Task brief: What you return must be the lines of the data that hold the word "abbrev".

╭──

/-- A queue of 16 entries at 0x10000 whose reader is at its nth read; its packet's header is written for a count and a kind. -/
def reading (n : Nat) (seq kind : Nat) : State :=
  { (withTlb (withQueue { base := 0x10000, ctl := 1, head := 17, tail := 18, reader := .reading n 0 }) [page 0x7]) with
    bar0 := { en := true }, hbm := Store.setNum [] 0x2000010040 8 (seq + 65536 * kind) }

theorem witness_QueueReadersAcceptPackets :
    (∀ n ∈ [0, 63, 64], ((reading n 17 4).queue 63).reader = .reading n 0 ∧ 0 ≤ (reading n 17 4).gcyc ∧ (reading n 17 4).bar0.en = true ∧
      bit ((reading n 17 4).queue 63).ctl 0 = true ∧ MatcherRoom (reading n 17 4) ∧ ((reading n 17 4).queue 63).matched = none ∧
      ((reading n 17 4).queue 63).head ≠ ((reading n 17 4).queue 63).tail) ∧
    (∀ x ∈ [(16, 4, 16, 4), (17, 4, 17, 4), (17, 0, 17, 0), (17, 8, 17, 8)],
      let s := reading 63 x.1 x.2.1
      Cached s 0 false ((s.queue 63).base.toNat + 64 * ((s.queue 63).head.toNat % 2 ^ ((s.queue 63).ctl.toNat / 16 % 16 + 4))) 0x2000010040 0x7 ∧
        (s.queue 63).asked = none ∧ natOfBytes ((s.readBytes 0 .steward (bit (0x7#64) 4) 0x2000010040 64).take 2) = x.2.2.1 ∧
        ((s.readBytes 0 .steward (bit (0x7#64) 4) 0x2000010040 64).getD 2 0#8).toNat = x.2.2.2) ∧
    (let s : State := { (reading 0 17 4) with queues := vset State.reset.queues 63 { reader := .reading 0 1 } }
     (s.queue 63).reader = .reading 0 1 ∧ s.gcyc < 1) := by
  refine ⟨?_, ?_, rfl, by decide⟩
  · intro n h
    simp only [List.mem_cons, List.not_mem_nil, or_false] at h
    rcases h with rfl | rfl | rfl <;> exact ⟨rfl, by decide, rfl, rfl, by unfold MatcherRoom; decide, rfl, by decide⟩
  · intro x h
    simp only [List.mem_cons, List.not_mem_nil, or_false] at h
    rcases h with rfl | rfl | rfl | rfl <;> exact ⟨⟨page 0x7, rfl, rfl, rfl⟩, rfl, by decide, by decide⟩

/-- A packet of a kind with fields at byte offsets, accepted on queue 0. -/
def packetOf (kind : Nat) (fs : List (Nat × Nat)) : Packet :=
  { id := 1, queue := 0, count := 0, bytes := fs.foldl (fun xs f => xs.take f.1 ++ bytesOfNat 8 f.2 ++ xs.drop (f.1 + 8)) (bytesOfNat 64 (kind * 65536)) }

/-- The package with packets. -/
def withPackets (ps : List Packet) : State := { (withTlb (lone bare) [page 0x7]) with packets := ps }

/-- A loaded object with a handle and references. -/
def image1 (refs : Nat) : Image :=
  { handle := 9, base := 0x10000, size := 65536, refs := refs, textSize := 65536, trapBytes := [], kernels := [0], pages := [0x2000010000] }

theorem turn_behind (kind k : Nat) (x p : Packet) (h1 : p.kind = kind) (h2 : p.count.toNat = k) (h3 : p.phase = .accepted) (h4 : p.ready = 0)
    (h5 : p.result = none) (h6 : x.phase = .started) (h7 : x.kind ≠ kind) (h8 : x.id ≠ p.id) (h9 : p.kind ≠ 1) (h0 : x.kind ≠ 7) :
    TurnOf (withPackets [x, p]) kind p.queue k p := by
  refine ⟨by simp [State.packet?, withPackets, h8], rfl, h2, h1, ⟨h3, h4 ▸ Nat.zero_le _, h5, fun y hy _ hlt => ?_⟩, fun y hy _ _ hk _ => ?_,
    fun h => absurd (h1.trans h) h9⟩ <;> rcases List.mem_cons.1 hy with rfl | hy
  · exact ⟨.inr (.inl h6), fun h => absurd h h0⟩
  · cases List.mem_singleton.1 hy; exact absurd hlt (Nat.lt_irrefl _)
  · exact absurd hk h7
  · exact List.mem_singleton.1 hy

theorem turn_of (kind k : Nat) (p : Packet) (h1 : p.kind = kind) (h2 : p.count.toNat = k) (h3 : p.phase = .accepted) (h4 : p.ready = 0) (h5 : p.result = none) :
    TurnOf (withPackets [p]) kind p.queue k p := by
  have one (x : Packet) (h : x ∈ (withPackets [p]).packets) : x = p := List.mem_singleton.1 h
  refine ⟨by simp [State.packet?, withPackets], rfl, h2, h1, ⟨h3, h4 ▸ Nat.zero_le _, h5, fun x hx _ hlt => ?_⟩, fun x hx _ _ _ _ => one x hx,
    fun _ x hx _ _ h => ?_⟩
  · rw [one x hx] at hlt; exact absurd hlt (Nat.lt_irrefl _)
  · rw [one x hx, h3] at h; exact PacketPhase.noConfusion h
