-- ==== Sys2Proof/Machine/State.lean ====
section
/-! DEFINITION. The state of the block (10_state R20), the inputs of a run (10_state R34), and the ways a step can stop. -/

namespace Sys2Proof.Machine

/-- Scratch-buffer contents: cells at strictly rising addresses, no cell holding the value an unlisted address reads as
(log 6). -/
abbrev Memory := List Host.Cell

/-- What an unlisted byte of a scratch buffer reads as: "Zero at reset" (10_state R35, decision D30). -/
def Memory.unlisted : Byte := 0#8

/-- The canonical form of scratch-buffer contents. -/
abbrev Memory.wf (m : Memory) : Prop := m.Pairwise (fun a b => a.1 < b.1) ∧ ∀ c ∈ m, c.2 ≠ Memory.unlisted

/-- `sdn_out` (10_state R24): `Unset` until DISPLAY_INIT drives it. -/
inductive SdnDrive where
  | unset
  | driven (b : Bool)
  deriving DecidableEq, Repr

/-- A page-cache entry (10_state R25): `Unknown` is distinct from every page byte. -/
inductive CacheEntry where
  | unknown
  | page (p : Byte)
  deriving DecidableEq, Repr

/-- A line event (10_state R27); a line bit is true for 1 (released) and false for 0 (driven low) (00_scope R12). -/
inductive Event where
  | driveScl (b : Bool)
  | driveSda (b : Bool)
  | driveSdn (b : Bool)
  | sample (v : Bool)
  deriving DecidableEq, Repr

/-- The result of a completed command (10_state R32). -/
inductive CmdResult where
  | none
  | bool (b : Bool)
  | byte (v : Byte)
  deriving DecidableEq, Repr

/-- The fault reasons of 60_exceptions R155. -/
inductive FaultReason where
  | busContention
  deriving DecidableEq, Repr

/-- The state of the block: the record of 10_state R20, and below it the inputs of a run (10_state R34), which a step reads
and which the model therefore holds as data (log 1, 2, 3). -/
structure State where
  /-- `scl_out` (10_state R22). -/
  sclOut : Bool
  /-- `sda_out` (10_state R23). -/
  sdaOut : Bool
  /-- `sdn_out` (10_state R24). -/
  sdnOut : SdnDrive
  /-- `cache[k]` (10_state R25), one entry per key. -/
  cache : List CacheEntry
  /-- `pwm_buf` (10_state R26). -/
  pwmBuf : Memory
  /-- `onoff_buf` (10_state R26). -/
  onoffBuf : Memory
  /-- `trace` (10_state R27), oldest event first. -/
  trace : List Event
  /-- `results` (10_state R32), oldest first. -/
  results : List CmdResult
  /-- `in_critical` (10_state R30). -/
  inCritical : Bool
  /-- `fault` (10_state R31). -/
  faultMark : Option FaultReason
  /-- `refused` (10_state R31). -/
  refusedMark : Option RefusalReason
  /-- `cmd_index` (10_state R21). -/
  cmdIndex : Nat
  /-- The parameters on the port CFG (00_scope R6, R7): static. -/
  cfg : Params
  /-- The host's command stream on the port CMD, the bytes not yet taken (30_encoding R78). -/
  stream : List Byte
  /-- The bits the slaves present at the coming samples, first first; past its end the draw is `Config.slaveDraw`
  (00_scope R13, log 3). -/
  draws : List Bool
  /-- The number of draws made so far: the MODEL's own counter, the index of the free value (log 3). -/
  drawCount : Nat
  deriving DecidableEq, Repr

/-- Why a step stops with a fault. -/
inductive Fault where
  /-- Raised by RENDER when a native position of the parameters names a scratch-buffer byte that does not exist (00_scope R9
  items 5 and 6). Such a parameter set is refused before any run (60_exceptions R158), so no run raises it. Safe (log 6). -/
  | noSuchBufferByte
  deriving DecidableEq, Repr

/-- Why a step has no meaning. -/
inductive Refusal where
  /-- An instruction without a meaning in the model: raised by the dispatch alone. Safe. -/
  | notModelled (mnemonic : String)
  /-- The host's command stream is exhausted: the end of a run (00_scope R17). Raised by the step. Safe (log 2). -/
  | endOfStream
  /-- BAD_PARAMETERS (60_exceptions R158): no run of this parameter set exists. Raised by the step. Safe (log 7). -/
  | badParameters
  deriving DecidableEq, Repr

/-- The reset state for a parameter set (10_state R35, 70_reset_and_hazards R175), with no command and no draw given yet
(log 2, 3, 4). -/
def State.resetWith (p : Params) : State where
  sclOut := true
  sdaOut := true
  sdnOut := .unset
  cache := List.replicate p.busChipCount .unknown
  pwmBuf := []
  onoffBuf := []
  trace := []
  results := []
  inCritical := false
  faultMark := none
  refusedMark := none
  cmdIndex := 0
  cfg := p
  stream := []
  draws := []
  drawCount := 0

/-- The machine right after reset (10_state R35), under the parameter set of log 1. -/
def State.reset : State := State.resetWith Config.buildParams

end Sys2Proof.Machine
end

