/-! ## The pseudo-instructions -/

/-- A command whose plan has a frame completes as its frames and the plan's cache say. -/
theorem Effect.finish_ofPlan_of_frames {plan : Plan} (h : plan.1 ≠ []) (s : State) :
    (Effect.ofPlan plan s).finish s = { ranFrames plan.1 s with cache := plan.2 } := by
  simp [Effect.finish, Effect.apply, Effect.ofPlan, Effect.quiet, complete, ranFrames, h]

theorem addressCheck_of_configured {p : Params} {addr : Byte} (h : ∃ i < p.nchips, p.addr8 i = addr) :
    addressCheck p addr = none := by
  have hconf := (p.configured_iff addr).mpr h
  obtain ⟨i, -, rfl⟩ := h
  simp only [addressCheck, p.addr8_even i, hconf, Bool.false_eq_true, if_false, if_true]

/-- WRITE_REG to a global register of a configured chip: one frame, and the page cache stays (41_chip_driver R115). -/
theorem exec_writeReg_global {s : State} {addr : Byte} {reg : RegId} (value : Byte)
    (ha : ∃ i < s.cfg.nchips, s.cfg.addr8 i = addr) (hg : s.cfg.isGlobal reg = true) :
    exec (.writeReg addr reg value) s = .next (ranFrames [[addr, regOffset reg, value]] s) := by
  rw [exec_eq, operandCheck, addressCheck_of_configured ha, effectOf, planWriteReg, if_pos hg, guarded_none,
    Effect.finish_ofPlan_of_frames (List.cons_ne_nil _ _)]
  rfl

/-- Settles O49: well-formed parameters have UNLOCK_REG and PAGESEL_REG global. -/
theorem pseudoWritesBypassCache : Obligations.PseudoWritesBypassCache := by
  refine fun s a page off v => ⟨rfl, rfl, fun hwf ha => ?_⟩
  obtain ⟨-, ⟨hunlock, hpagesel, -⟩, -⟩ := s.cfg.wellFormed_iff.mp hwf
  exact ⟨congrArg (fun o => [o]) (exec_writeReg_global s.cfg.unlockMagic ha hunlock),
    congrArg (fun o => [o]) (exec_writeReg_global page ha hpagesel)⟩

end Sys2Proof.Machine
end

section
/-! PROOFS. The transport (40_transport): the whole next state of START, STOP, TX and RX, and the conditions that a receiver reads
in their line sequences. -/

namespace Sys2Proof

theorem decodeRx_of_bad_operand {b : Byte} (rest : List Byte) (h0 : b ≠ 0x00#8) (h1 : b ≠ 0x01#8) :
    decodeRx b rest = .rejected .badAckOperand rest := by
  simp only [decodeRx, if_neg h0, if_neg h1]

end Sys2Proof

namespace Sys2Proof.Machine

/-! ## The whole next state -/

/-- Settles O15: the effect of START read off its equation, and the encoding of START. -/
theorem startDrivesTheStartSequence : Obligations.StartDrivesTheStartSequence :=
  ⟨exec_eq .start, fun p rest => decodeGivesEncodedCommand p .start rest rfl⟩

/-- Settles O16: the effect of STOP read off its equation, and the encoding of STOP. -/
theorem stopDrivesTheStopSequence : Obligations.StopDrivesTheStopSequence :=
  ⟨exec_eq .stop, fun p rest => decodeGivesEncodedCommand p .stop rest rfl⟩

theorem ackOf_eq_beq_false (v : Bool) : ackOf v = (v == false) := by
  cases v <;> rfl

/-- Settles O17: the effect of TX read off its equation, where an ack is a sampled low. -/
theorem transmitShiftsByteAndSamplesAck : Obligations.TransmitShiftsByteAndSamplesAck := by
  intro b s
  rw [← ackOf_eq_beq_false]
  exact exec_eq (.tx b) s

/-- Settles O18: the effect of RX read off its equation, and the last branch of its operand's decoder. -/
theorem receiveBuildsByteMsbFirst : Obligations.ReceiveBuildsByteMsbFirst :=
  ⟨fun sendAck => exec_eq (.rx sendAck), fun _ _ rest => decodeRx_of_bad_operand rest⟩

/-! ## What one event does to a receiver's levels and conditions (10_state R28) -/

namespace Receiver

section
variable (r : Receiver) (b : Bool)

@[simp] theorem onEvent_driveSda : r.onEvent (.driveSda b) = r.onSda b := rfl
@[simp] theorem onEvent_driveScl : r.onEvent (.driveScl b) = r.onScl b := rfl
@[simp] theorem onEvent_sample : r.onEvent (.sample b) = r := rfl

@[simp] theorem onSda_scl : (r.onSda b).scl = r.scl := by
  unfold onSda
  split_ifs <;> rfl

@[simp] theorem onSda_sda : (r.onSda b).sda = b := by
  unfold onSda
  split_ifs <;> rfl

@[simp] theorem onScl_scl : (r.onScl b).scl = b := by
  cases hc : r.scl <;> cases b <;> simp [onScl, hc]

╰──

Exercise result:
abbrev Memory := List Host.Cell
abbrev Memory.wf (m : Memory) : Prop := m.Pairwise (fun a b => a.1 < b.1) ∧ ∀ c ∈ m, c.2 ≠ Memory.unlisted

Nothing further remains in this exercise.